What Do You Say Love Is?

February is considered the “Month of Love”. A highly commercialized month where we tend to shower those we care for with tokens of our love and appreciation.  Some people go “over the top” with extravagant gifts and experiences. Others celebrate with just a simple heart-felt card or flowers or possibly chocolates. Then, there are those who celebrate February 14th as simply just “another day”.  It’s really a matter of personal preference.  At the House of Payne, Valentine’s Day is somewhat minimized, although recognized.

This is mainly because February holds EXTRA-SPECIAL significance to us.  You see, February is the month that our firstborn, Savannah, came into our family.  It was time for this “couple” to turn into a “family”.  And, Savannah was going to make that happen.

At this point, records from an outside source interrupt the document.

-- ==== Sys2Proof/Tests/Slice0.lean ====
section
/-!
SUPPORT. Tests on worked cases of the spec, terms that the checks of WellFormed refuse, and states that meet the hypotheses of the statements.
-/
namespace Sys2Proof.Tests
set_option Elab.async false
open Sys2Proof Sys2Proof.Machine

/-! ### Small states -/

/-- Course, BT and core cycle of a state. -/
def at_ (course bt cycle : Nat) (s : State) : State :=
  { s with btr := { s.btr with course := .of (BitVec.ofNat 56 course), pos := .of (BitVec.ofNat 11 (bt * 32 + cycle)) } }

/-- Domains that are ON besides the host ports. -/
def withOn (ds : List Nat) (s : State) : State :=
  { s with pwr := { s.pwr with domains := ds.foldl (fun m n => smInsert m n ⟨.on, none, false⟩) s.pwr.domains } }

/-- The state that a command leaves. -/
def after (c : Instr) (s : State) : State := match exec c s with | .next t => t | _ => s

/-- A command answers a next state. -/
def answers (c : Instr) (s : State) : Bool := match exec c s with | .next _ => true | _ => false

/-- Both links in L0. -/
def linkedUp : State := { State.reset with port0 := { HostPort.reset with l0 := true }, port1 := { HostPort.reset with l0 := true } }

/-! ### Terms that are not well formed -/

theorem test_wf_sync : Instr.wellFormed (.ieee1588Sync 0 ⟨0, 0, false, ⟨0, 1000000000, 0⟩, 0, ⟨0, 0, 0⟩⟩) = false := by decide +kernel
theorem test_wf_followup : Instr.wellFormed (.ieee1588FollowUp 0 ⟨0, 0, ⟨0, 1000000000, 0⟩, 0⟩) = false := by decide +kernel
theorem test_wf_delay_resp : Instr.wellFormed (.ieee1588DelayResp 0 ⟨0, 0, true, ⟨0, 1000000000, 0⟩, 0⟩) = false := by decide +kernel
theorem test_wf_echo : Instr.wellFormed (.echoReceived 0 64 0) = false := by decide +kernel
theorem test_wf_window_read : Instr.wellFormed (.hostWindowRead 0 0xFFFFFFFF 2 []) = false := by decide +kernel
theorem test_wf_window_write : Instr.wellFormed (.hostWindowWrite 0 0 []) = false := by decide +kernel
theorem test_wf_accept : Instr.wellFormed (.accept 0 (List.replicate 251 0)) = false := by decide +kernel
theorem test_wf_recall : Instr.wellFormed (.recallMessage 0 (List.replicate 251 0)) = false := by decide +kernel
theorem test_wf_credit : Instr.wellFormed (.credit 0 0x2000000000000000) = false := by decide +kernel
theorem test_wf_init : Instr.wellFormed (.init 0 0x1000000000000000) = false := by decide +kernel
theorem test_wf_snapshot : Instr.wellFormed (.snapshotSelect 0 .flt 0) = false := by decide +kernel
theorem test_wf_sqc : Instr.wellFormed (.sqcClearWrite 0 0x10000 0) = false := by decide +kernel
theorem test_wf_cnt_clr : Instr.wellFormed (.cntClr 0 0x10000 0) = false := by decide +kernel
theorem test_wf_write : Instr.wellFormed (.registerWrite 0 2 0) = false := by decide +kernel
theorem test_wf_alias : Instr.wellFormed (.bitAliasWrite 0 2 0) = false := by decide +kernel
theorem test_wf_link_up : Instr.wellFormed (.hstLinkUp 0 3 1) = false := by decide +kernel
theorem test_wf_measure : Instr.wellFormed (.pwrMeasureUpdate 0 0 0 (List.replicate 17 0) []) = false := by decide +kernel
theorem test_wf_trip : Instr.wellFormed (.protectiveTrip .dieTemperature 0 [] 0) = false := by decide +kernel
theorem test_wf_readback : Instr.wellFormed (.gauOutputPeriod 0 ⟨2, 1, 2⟩) = false := by decide +kernel
theorem test_wf_bad_access : Instr.wellFormed (.badAccess ⟨0, true, 0x800000, true, 1⟩) = false := by decide +kernel
theorem test_wf_selfcal : Instr.wellFormed (.gaugeSelfcal 0 []) = false := by decide +kernel

/-! ### Worked cases of the spec -/

/-- R105: the CRC-8 over the ASCII digits 1 to 9. -/
theorem test_crc8 : crc8 [0x31, 0x32, 0x33, 0x34, 0x35, 0x36, 0x37, 0x38, 0x39] = 0xF4 := by decide +kernel

/-- "Decoding a one-hit frame": the parity of data 0, and a word with one bit of it changed. -/
theorem test_hit_parity : parityGood 0x48D166A75C04 = true ∧ parityGood 0x48D166A75C05 = false := by decide +kernel

/-- "Decoding a one-hit frame": the span start. -/
theorem test_span_start : stampDistance 576032820 0x9010 = 36 ∧ spanStart 576032820 0x9010 = 576032784 := by decide +kernel

/-- "Decoding a one-hit frame": the fields of the hit. -/
theorem test_hit_fields : mkHit { State.reset with partners := [(11, { Partner.reset with binding := some ⟨42, 1, 0, 0, true⟩ })] }
      42 11 576032784 0x48D166A75C04 none =
    ⟨11, 5, 42, 74565, 576032793, 679, 92, false, false, none, true, none, ⟨0, 0⟩, 0⟩ := by decide +kernel

/-- "One flip and two flips in a table block". -/
theorem test_check_bits : checkBits 0x2D2345664635C02A = 0x69B4 := by decide +kernel
theorem test_one_flip : readOutcome (0x2D2345664635C02A ^^^ (1 <<< 21)) 0x69B4 = .corrected 0x2D2345664635C02A 0x0420 := by decide +kernel
theorem test_two_flips : readOutcome (0x2D2345664635C02A ^^^ (1 <<< 21) ^^^ (1 <<< 18)) 0x69B4 = .uncorrectable := by decide +kernel

/-- The machine of "Three hits of partner 11", at BT 52 of course N, with one hit in the queue of slot 1's engine. -/
def threeHits (x : HitItem) : State :=
  let s := at_ 9000512 52 0 (withOn [5] State.reset)
  let s := setCell .ashPregion 11 0 (mkFld 13 8 4 ||| mkFld 4 0 14) s
  let s := writeTblock 5 (74565 / 4) (BitVec.ofNat 64 (1234 * 2 ^ 16 + 65036 * 2 ^ 32)) s
  let s := writeTblock 5 (ofsBlocks + (8 * 256 + 92) / 4) 312 s
  let s := writeTblock 5 (ofsBlocks + (8 * 256 + 32) / 4) 1020 s
  let s := writeTblock 5 (ofsBlocks + (8 * 256 + 162) / 4) (BitVec.ofNat 64 (40 * 2 ^ 32)) s
  let s := setCell .ashWaveCfg 0 0 (mkFld 11 4 8 ||| mkFld 3 0 8) s
  { s with
    partners := [(11, { Partner.reset with binding := some ⟨42, 1, 0, 0, true⟩, delayCal := true })]
    quo := { s.quo with clocks := [(11, { PartnerClock.reset with delays := [⟨0, 3, 0⟩] })] }
    ash := { s.ash with engines := [(1, ⟨.active, [x], 0⟩)] }
    ring := { s.ring with quarters := [(0, ⟨true, 0, [], 0, []⟩)] } }

/-- Its first hit, its second and the waveform group. -/
def hit1 : HitItem := ⟨11, 5, 42, 74565, 576032793, 679, 92, false, false, none, true, none, ⟨9000512, 1248⟩, 1⟩
def hit2 : HitItem := ⟨11, 5, 42, 74565, 576032832, 40, 32, false, false, none, true, none, ⟨9000512, 1248⟩, 1⟩
def hit3 : HitItem := ⟨11, 5, 42, 74566, 576032780, 0, 0, false, false,
  some (3, 10, [10, 10, 11, 10, 14, 40, 96, 150, 172, 160, 140, 120, 100, 80, 50, 26]), true, none, ⟨9000512, 1248⟩, 1⟩

/-- "Three hits of partner 11": the records, in slots 25, 63 and 12 of course N; the move is counted. -/
theorem test_hit_record : bucket (after (.ashlarHit 1 true) (threeHits hit1)) 9000512 5 25 = [⟨0x2D2345664635C02A, []⟩] := by decide +kernel
theorem test_hit_moves_back : bucket (after (.ashlarHit 1 true) (threeHits hit2)) 9000512 5 63 = [⟨0x2D2345FF9AF2002A, []⟩] ∧
    fld (cell (after (.ashlarHit 1 true) (threeHits hit2)) .ashCntShift 1) 31 16 = 1 := by decide +kernel
theorem test_wave_record : bucket (after (.ashlarHit 1 true) (threeHits hit3)) 9000512 5 12 = [⟨0x2D23463256DA242A, []⟩] := by decide +kernel

/-- The five records of "A sparse block stays raw", by slot. -/
def sparseSlots : List (List RingEntry) :=
  (List.range 64).map fun b =>
    if b = 12 then [⟨0x2D23463256DA242A, []⟩]
    else if b = 25 then [⟨0x2D2349664725802B, []⟩, ⟨0x2D235A664555A02A, []⟩, ⟨0x2D2345664635C02A, []⟩]
    else if b = 63 then [⟨0x2D2345FF9AF2002A, []⟩] else []

/-- Its raw form. -/
def sparseBlock : List DWord := rawBlock 9000512 5 2 true (sparseSlots.map sortSlot).flatten

/-- "A sparse block stays raw": 9 words, RAW_CAUSE 2, the header words, the body in block order, the length in the trailer. -/
theorem test_raw_block : sparseBlock.take 8 = [0x0000000089564005, 0x1A80000100050005, 0x2D23463256DA242A, 0x2D2345664635C02A,
      0x2D2349664725802B, 0x2D235A664555A02A, 0x2D2345FF9AF2002A, 0] ∧
    sparseBlock.length = 9 ∧
    (sparseBlock.getD 8 0).toNat / 2 ^ 32 = 9 := by decide +kernel
/-- "A sparse block stays raw": the coded slot 25 has 164 bits and this first word. -/
theorem test_coded_slot : (encodeSlot (sortSlot (sparseSlots.getD 25 [])) .start).length = 164 ∧
    (packWords 3 (encodeSlot (sortSlot (sparseSlots.getD 25 [])) .start)).headD 0 = 0x2D2345C8C6DC04A8 := by decide +kernel
/-- R162, R163: what the coder codes the decoder reads, in slot 25. -/
theorem test_coded_decodes : decodeSlot 25 3 0 .start (encodeSlot (sortSlot (sparseSlots.getD 25 [])) .start) =
    some (sortSlot (sparseSlots.getD 25 [])) := by decide +kernel
/-- R164: a raw block decodes to its records. -/
theorem test_raw_decodes : (decodeBlock sparseBlock).map (·.map (·.record)) =
    some [0x2D23463256DA242A, 0x2D2345664635C02A, 0x2D2349664725802B, 0x2D235A664555A02A, 0x2D2345FF9AF2002A] := by decide +kernel
/-- "Locating a block and keeping it readable": the entry's address and GROUP[5]. -/
theorem test_entry_address : entryQa 9000512 = 0x0B12AC8000 := by decide +kernel
theorem test_group_word : groupDesc ⟨9000512, [(11, 5)], [0], true⟩ [] [⟨5, 3210997, 505, 9, true, 5⟩] 5 = 0x30FEF5FC800480C0 := by decide +kernel

/-- "One partner in each mode": F. -/
theorem test_flight : flight (64 * 461786) 65536 1200 = 197525 := by decide +kernel

/-- "Decoding two addresses". -/
theorem test_address_link_event : regAt 0x691068 = some (.uplLinkEvt, 11, 0) := by decide +kernel
theorem test_address_submit : regAt (4 * (0x20D000 / 128)) = some (.ldgMbSubmit, 5, 0) := by decide +kernel
/-- "An atomic window change shared by two hosts": CFG_LOCK through the alias window sets the lock and leaves the rest of FLT_CTL. -/
theorem test_alias_cfg_lock : (after (.bitAliasWrite 0 0x400060 1) linkedUp).btr.cfgLock.val = 1 ∧
    (after (.bitAliasWrite 0 0x400060 1) linkedUp).regs = linkedUp.regs := by decide +kernel
/-- The same case: a clear with an old sequence number clears nothing, one with the current number clears all. -/
theorem test_sqc_old : cell (after (.sqcClearWrite 0 0x20 0x42) (setCell .hstEvt 0 0 0x00300043 linkedUp)) .hstEvt = 0x00300043 ∧
    regOff .hstEvt = 0x20 := by decide +kernel
theorem test_sqc_current : cell (after (.sqcClearWrite 0 0x20 0x43) (setCell .hstEvt 0 0 0x00300043 linkedUp)) .hstEvt = 0x00000043 := by decide +kernel

/-- "A 4-wire sensor loses a lead": converter 16 on channel 17, RES4_SENSE at gain 16, unsigned. -/
def fourWire (held : Bool) (settle : Nat) : State :=
  let s := withOn [76, 77] State.reset
  let s := setCell .gauCtl 0 0 1 s
  let s := setCell .gauChCfg 17 0 (mkFld 2 0 3 ||| mkFld 17 16 2 ||| mkFld 19 19 1 ||| mkFld 23 20 2) s
  let s := setCell .gauChCfg 16 0 (mkFld 2 0 5 ||| mkFld 11 8 3) s
  let s := setCell .gauOutCfg 3 0 (mkFld 31 31 1 ||| mkFld 29 29 1 ||| mkFld 22 16 17) s
  let s := setCell .gauOutLo 3 0 0xA3D70A (setCell .gauOutHi 3 0 0xE2EB1C s)
  { s with
    quo := { s.quo with xoOk := true, worst := 0 }
    gau := { s.gau with
      convs := [(16, { GauConv.reset with connected := some 17, run := some ⟨17, chCfg s 17, 0, false, true, 0, 2 ^ 30, true, false, false, true⟩ })]
      chans := [(16, { GauChan.reset with held := held, act := chCfg s 16 }), (17, { GauChan.reset with settleLeft := settle, act := chCfg s 17 })] } }

/-- The reading of 109.73 mV over 2.5 V, in 2⁻⁴⁸ V. -/
def fourWireReading : GauReading := ⟨30886249194460, 0, 2000000, none⟩

/-- A read-back that agrees with 30.2% of the period, and one with a missing edge. -/
def reads302 : GauReadback := ⟨302, 1000, 2⟩
def noEdge : GauReadback := ⟨302, 1000, 1⟩

/-- The result 0xB3C8_1900, and with the lead broken OPEN on the positive clamp, with SETTLE after a step. -/
theorem test_gauge_result : cell (after (.conversionEnd 16 fourWireReading) (fourWire false 0)) .gauRes 17 = 0xB3C81900 := by decide +kernel
theorem test_gauge_open : cell (after (.conversionEnd 16 fourWireReading) (fourWire true 1)) .gauRes 17 = 0xFFFFFFA0 ∧
    cell (after (.conversionEnd 16 fourWireReading) (fourWire true 0)) .gauRes 17 = 0xFFFFFF20 := by decide +kernel
/-- The output: 302 permille with the result, 980 with OPEN. -/
theorem test_output_scaled : (gauOut (after (.gauOutputPeriod 3 reads302) (after (.conversionEnd 16 fourWireReading) (fourWire false 0))) 3).duty = 302 := by
  decide +kernel
theorem test_output_open : gauOut (after (.gauOutputPeriod 3 reads302) (after (.conversionEnd 16 fourWireReading) (fourWire true 0))) 3 =
    ⟨false, false, false, true, 1, 980, 0⟩ := by decide +kernel
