-- ==== Sys2Proof/Machine/Command.lean ====
section
/-! DEFINITION. The host's side of the ports (spec/20_memory.md R50 to R57): the commands with their operands, the registers
the debug port names, the error kinds and what a command returns. -/

namespace Sys2Proof.Machine

open Sys2Proof

/-- The registers of spec/10_state.md R20, as the status and debug port names them (R57, R301). -/
inductive Reg where
  | encCache (i : Slot)
  | encPrev
  | encRun
  | decCache (i : Slot)
  | decCur
  | decPos
  | decWidth
  | decHeight
  | decChannels
  | decColorspace
  | decHdrValid
  | decNpix
  | decIdx
  | decErr
deriving DecidableEq, Repr

/-- What a register read returns: a colour, or an unsigned value and its width in bits. -/
inductive RegValue where
  | color (c : Color)
  | number (width value : Nat)
deriving DecidableEq, Repr

/-- A transaction on one of the ports: the encoder commands (R51), the decoder commands (R52), a register read (R57).
Operands are what a host can offer, so that the sets R51 restricts them to are a check of the model's (R51, D31). -/
inductive Command where
  | encReset
  | encHeader (w h ch cs : Nat)
  | encPush (px : Color)
  | encFlush
  | encEnd
  | encImage (w h ch cs : Nat) (pixels : List Color)
  | decReset
  | decHeader
  | decFetch
  | decImage
  | readReg (r : Reg)
deriving DecidableEq, Repr

/-- The five error kinds (spec/60_exceptions.md R270). -/
inductive ErrKind where
  | invalidMagic
  | invalidTag
  | invalidData
  | endOfStream
  | outOfMemory
deriving DecidableEq, Repr

/-- What a decoder command returns (R52): the fields of a header, a colour and its count, the fields of a completed image
whose pixels are on the pixel output, or an error. -/
inductive DecResult where
  | header (w h : BitVec 32) (ch cs : Byte)
  | run (c : Color) (n : Nat)
  | image (w h : BitVec 32) (ch cs : Byte)
  | error (k : ErrKind)
deriving DecidableEq, Repr

/-- The operands of a header are in the sets R51 gives: w and h below 2^32, ch 3 or 4, cs one of the two colorspace
values. -/
def headerOperandsLegal (cfg : Config) (w h ch cs : Nat) : Bool :=
  decide (w < 2 ^ 32) && decide (h < 2 ^ 32)
    && (ch == Config.chRgb.toNat || ch == Config.chRgba.toNat)
    && (cs == cfg.csSrgb.toNat || cs == cfg.csLinear.toNat)

/-- A command of the engine (R51): one whose operands are in their sets, and for a whole image exactly w*h pixels. -/
def Command.legal (cfg : Config) : Command → Bool
  | .encReset => true
  | .encHeader w h ch cs => headerOperandsLegal cfg w h ch cs
  | .encPush _ => true
  | .encFlush => true
  | .encEnd => true
  | .encImage w h ch cs pixels => headerOperandsLegal cfg w h ch cs && decide (pixels.length = w * h)
  | .decReset => true
  | .decHeader => true
  | .decFetch => true
  | .decImage => true
  | .readReg _ => true

/-- The command belongs to the encoder unit's port. -/
def Command.isEnc : Command → Bool
  | .encReset => true
  | .encHeader _ _ _ _ => true
  | .encPush _ => true
  | .encFlush => true
  | .encEnd => true
  | .encImage _ _ _ _ _ => true
  | .decReset => false
  | .decHeader => false
  | .decFetch => false
  | .decImage => false
  | .readReg _ => false

/-- The command belongs to the decoder unit's port. -/
def Command.isDec : Command → Bool
  | .encReset => false
  | .encHeader _ _ _ _ => false
  | .encPush _ => false
  | .encFlush => false
  | .encEnd => false
  | .encImage _ _ _ _ _ => false
  | .decReset => true
  | .decHeader => true
  | .decFetch => true
  | .decImage => true
  | .readReg _ => false

end Sys2Proof.Machine
end

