/-- R140: the two caches agree after any pixel sequence except, at most, in the seed's slot: there the encoder may still hold
the zero colour and the decoder the seed, and only if the first pixel was the seed. -/
def Obligations.CachesAgreeButForTheSeedSlot : Prop :=
  ∀ (cfg : Config) (pixels : List Color), cfg.Legal → cfg.SeedApart →
    ∃ k t, fetchTimes k { freshEngine cfg with source := (pushedAndFlushed cfg pixels).sink } = some (t, pixels)
      ∧ t.source = []
      ∧ (∀ i : Slot, i ≠ hashOf cfg.hashW Color.seed →
          (pushedAndFlushed cfg pixels).enc.cache.lookup i = t.dec.cache.lookup i)
      ∧ ((pushedAndFlushed cfg pixels).enc.cache.lookup (hashOf cfg.hashW Color.seed) =
            t.dec.cache.lookup (hashOf cfg.hashW Color.seed)
        ∨ ((pushedAndFlushed cfg pixels).enc.cache.lookup (hashOf cfg.hashW Color.seed) = Color.zero
          ∧ t.dec.cache.lookup (hashOf cfg.hashW Color.seed) = Color.seed ∧ pixels.head? = some Color.seed))

/-! ### The whole machine -/

/-- R20: no register of E, and not the sink, is written by a command of D, and conversely; a register read writes neither. -/
def Obligations.UnitsWriteOnlyTheirOwn : Prop :=
  ∀ (s t : State) (c : Command) (cmds : List Command), s.commands = c :: cmds → step s = .next t →
    t.cfg = s.cfg ∧ t.commands = cmds
    ∧ (c.isEnc = false → t.enc = s.enc ∧ t.sink = s.sink)
    ∧ (c.isDec = false → t.dec = s.dec ∧ t.source = s.source ∧ t.pixOut = s.pixOut ∧ t.decResult = s.decResult)

/-- R65, R20: a command of one unit reads nothing of the other's: what it does to its own unit's registers and streams is the
same whatever the other unit holds. -/
def Obligations.UnitsReadOnlyTheirOwn : Prop :=
  ∀ (s1 s2 t1 t2 : State) (c : Command) (cmds1 cmds2 : List Command), s1.cfg = s2.cfg →
    step { s1 with commands := c :: cmds1 } = .next t1 → step { s2 with commands := c :: cmds2 } = .next t2 →
    (c.isEnc = true → s1.enc = s2.enc → s1.sink = s2.sink → t1.enc = t2.enc ∧ t1.sink = t2.sink)
    ∧ (c.isDec = true → s1.dec = s2.dec → s1.source = s2.source → s1.pixOut = s2.pixOut →
        s1.decResult = s2.decResult →
        t1.dec = t2.dec ∧ t1.source = t2.source ∧ t1.pixOut = t2.pixOut ∧ t1.decResult = t2.decResult)

/-- R51, R292, R250, R313: the engine has no step for a command exactly when its operands are outside their sets; every other
command completes, from every state. The model's choice (log entry 5): with no command pending a step changes nothing. -/
def Obligations.EveryLegalCommandCompletes : Prop :=
  ∀ (s : State) (c : Command) (cmds : List Command),
    (c.legal s.cfg = true → ∃ t, step { s with commands := c :: cmds } = .next t)
    ∧ (c.legal s.cfg = false → step { s with commands := c :: cmds } = .refused .operandOutsideSet)
    ∧ step { s with commands := [] } = .next { s with commands := [] }

/-- R53, R54, R62: a step only appends to the sink and only takes bytes from the front of the source. -/
def Obligations.StreamsMoveForward : Prop :=
  ∀ s t : State, step s = .next t →
    (∃ out, t.sink = s.sink ++ out) ∧ (∃ taken, s.source = taken ++ t.source)

/-- R27, R246: D.POS counts exactly the bytes taken since the last DEC_RESET, as long as the count fits 64 bits: it starts at 0
after DEC_RESET, DEC_IMAGE's count starts again at its own reset, and every other command adds what it takes. -/
def Obligations.PositionCountsTheBytesTaken : Prop :=
  ∀ (s t : State) (c : Command) (cmds : List Command), s.commands = c :: cmds → step s = .next t →
    (c = .decReset → t.dec.pos = 0 ∧ t.source = s.source)
    ∧ (c = .decImage → s.dec.err = none → ∃ taken, s.source = taken ++ t.source
        ∧ (taken.length < 2 ^ 64 → t.dec.pos = BitVec.ofNat 64 taken.length))
    ∧ (c ≠ .decReset → (c = .decImage → s.dec.err ≠ none) → ∃ taken, s.source = taken ++ t.source
        ∧ (s.dec.pos.toNat + taken.length < 2 ^ 64 → t.dec.pos = s.dec.pos + BitVec.ofNat 64 taken.length))

/-- R248, R249, R242: the buffer wrappers: a buffer shorter than MIN_CONTAINER_BYTES is InvalidData and no container; decoding
what encode gave returns the image; a container that decodes is valid. -/
def Obligations.BufferWrappers : Prop :=
  ∀ cfg : Config, cfg.Legal → cfg.SeedApart →
    (∀ bs : List Byte, bs.length < cfg.minContainerBytes →
      decodeBuffer cfg bs = .error .invalidData ∧ isValidContainer cfg bs = false)
    ∧ (∀ (w h ch cs : Nat) (pixels : List Color) (bs : List Byte), cfg.minContainerBytes ≤ 22 →
        w * h ≤ cfg.maxPixels → encodeBuffer cfg w h ch cs pixels = some bs →
        decodeBuffer cfg bs =
          .ok ⟨BitVec.ofNat 32 w, BitVec.ofNat 32 h, BitVec.ofNat 8 ch, BitVec.ofNat 8 cs, pixels⟩)
    ∧ (∀ (bs : List Byte) (im : Image), decodeBuffer cfg bs = .ok im → isValidContainer cfg bs = true)
end

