-- ==== Sys2Proof/Laws/PerInstr.lean ====
section
/-! SUPPORT. Facts about every instruction as syntax, one lemma per constructor. -/

namespace Sys2Proof.Laws.EncodedLength

open Sys2Proof

/-- The encoder writes exactly the length of R81, R84 and R88, in every configuration. -/
def Statement (i : Instr) : Prop := ∀ cfg : Config, (encode cfg i).length = i.length

theorem opRgb (r g b : Byte) : Statement (.opRgb r g b) := fun _ => rfl

theorem opRgba (r g b a : Byte) : Statement (.opRgba r g b a) := fun _ => rfl

theorem opIndex (idx : Slot) : Statement (.opIndex idx) := fun _ => rfl

theorem opDiff (dr dg db : Int) : Statement (.opDiff dr dg db) := fun _ => rfl

theorem opLuma (dg drg dbg : Int) : Statement (.opLuma dg drg dbg) := fun _ => rfl

theorem opRun (n : Nat) : Statement (.opRun n) := fun _ => rfl

theorem hdr (w h : BitVec 32) (ch cs : Byte) : Statement (.hdr w h ch cs) := fun cfg => by
  simp [encode, be32, Instr.length, Config.headerBytes]

theorem endMarker : Statement .endMarker := fun cfg => by simp [encode, Instr.length]

end Sys2Proof.Laws.EncodedLength
end

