/-- Any pixels, pushed and flushed, and the opcodes executed by the decoder. -/
theorem Beside.image {cfg : Config} {first : Prop} {e : Encoder} {m : Cache} {cur : Color} (h : Beside cfg first e m cur)
    (ha : cfg.SeedApart) (pixels : List Color) :
    pixelsOf cfg m cur (imageInstrs cfg e pixels) = List.replicate e.run.toNat e.prev ++ pixels
      ∧ Beside cfg first { regsAfter cfg e pixels with run := 0 } (afterColors cfg m cur (imageInstrs cfg e pixels)).1
          (afterColors cfg m cur (imageInstrs cfg e pixels)).2 := by
  induction pixels generalizing e m cur with
  | nil =>
    obtain ⟨h1, h2⟩ := h.pending ha
    simp only [imageInstrs, instrsOf, regsAfter, List.nil_append, List.append_nil]
    exact ⟨h1, h2.withRun (by decide)⟩
  | cons px rest ih =>
    obtain ⟨h1, h2⟩ := h.push ha px
    obtain ⟨h3, h4⟩ := ih h2
    have hcat : imageInstrs cfg e (px :: rest) = pushInstrs cfg e px ++ imageInstrs cfg (pushRegs cfg e px) rest := by
      simp only [imageInstrs, instrsOf, regsAfter, List.append_assoc]
    rw [hcat, pixelsOf_append, afterColors_append, h3, ← List.append_assoc, h1]
    exact ⟨by simp, h4⟩

/-- A first pixel that is not the seed leaves the two caches equal from then on. -/
theorem beside_first {cfg : Config} (ha : cfg.SeedApart) {px : Color} (hne : px ≠ Color.seed) :
    pixelsOf cfg Cache.reset Color.seed (pushInstrs cfg Encoder.reset px) = [px]
      ∧ Beside cfg False (pushRegs cfg Encoder.reset px)
        (afterColors cfg Cache.reset Color.seed (pushInstrs cfg Encoder.reset px)).1
        (afterColors cfg Cache.reset Color.seed (pushInstrs cfg Encoder.reset px)).2 := by
  have hp : ¬ px = Encoder.reset.prev := hne
  have h0 : pendingInstrs Encoder.reset.run = [] := rfl
  obtain ⟨h1, h2⟩ := (beside_reset cfg).pixel ha px
  have hpr : pushRegs cfg Encoder.reset px =
      { cache := Encoder.reset.cache.store (hashOf cfg.hashW px) px, prev := px, run := 0 } := if_neg hp
  have hpi : pushInstrs cfg Encoder.reset px = [missOrHit cfg Encoder.reset px] := by
    simp only [pushInstrs, if_neg hp, h0, List.nil_append]
  rw [hpi, hpr]
  refine ⟨h1, ?_⟩
  have hc : opcodeColor Cache.reset Color.seed (missOrHit cfg Encoder.reset px) = px := by
    exact h2.cur_eq
  simp only [afterColors, afterColor, hc]
  exact {
    cur_eq := rfl
    run_le := Nat.zero_le _
    agree := fun _ _ => rfl
    seed_slot := .inl rfl
    prev_slot := .inl (lookup_store_same ..) }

Her initial “due date” calculated by our obstetrician was January 30th.  She, on the other hand, had other plans.  Savannah always did possess a “mind of her own”.  We waited in anticipation for this day to come.  We had prepared the “perfect” place for her with clouds painted on her walls, a happy and bright space to bring our “bundle of joy” home to love and cherish.  Tim and I had chosen the “perfect” name and bought all of the “right” stuff.  Oh, it was perfect, indeed.

January 30th came … and went.

We were into February when I saw my doctor. I was still “big as a house” with no bundle of joy to love and cuddle.  My doctor checked our vitals, all was good. If she did not come soon, we would run a “stress test” in a couple of days.  The doctor assured me that many times this will kick that baby into gear, so we scheduled it.  Savannah was just not ready to come into this cold, harsh world.  She wanted to stay where it was nice and cozy.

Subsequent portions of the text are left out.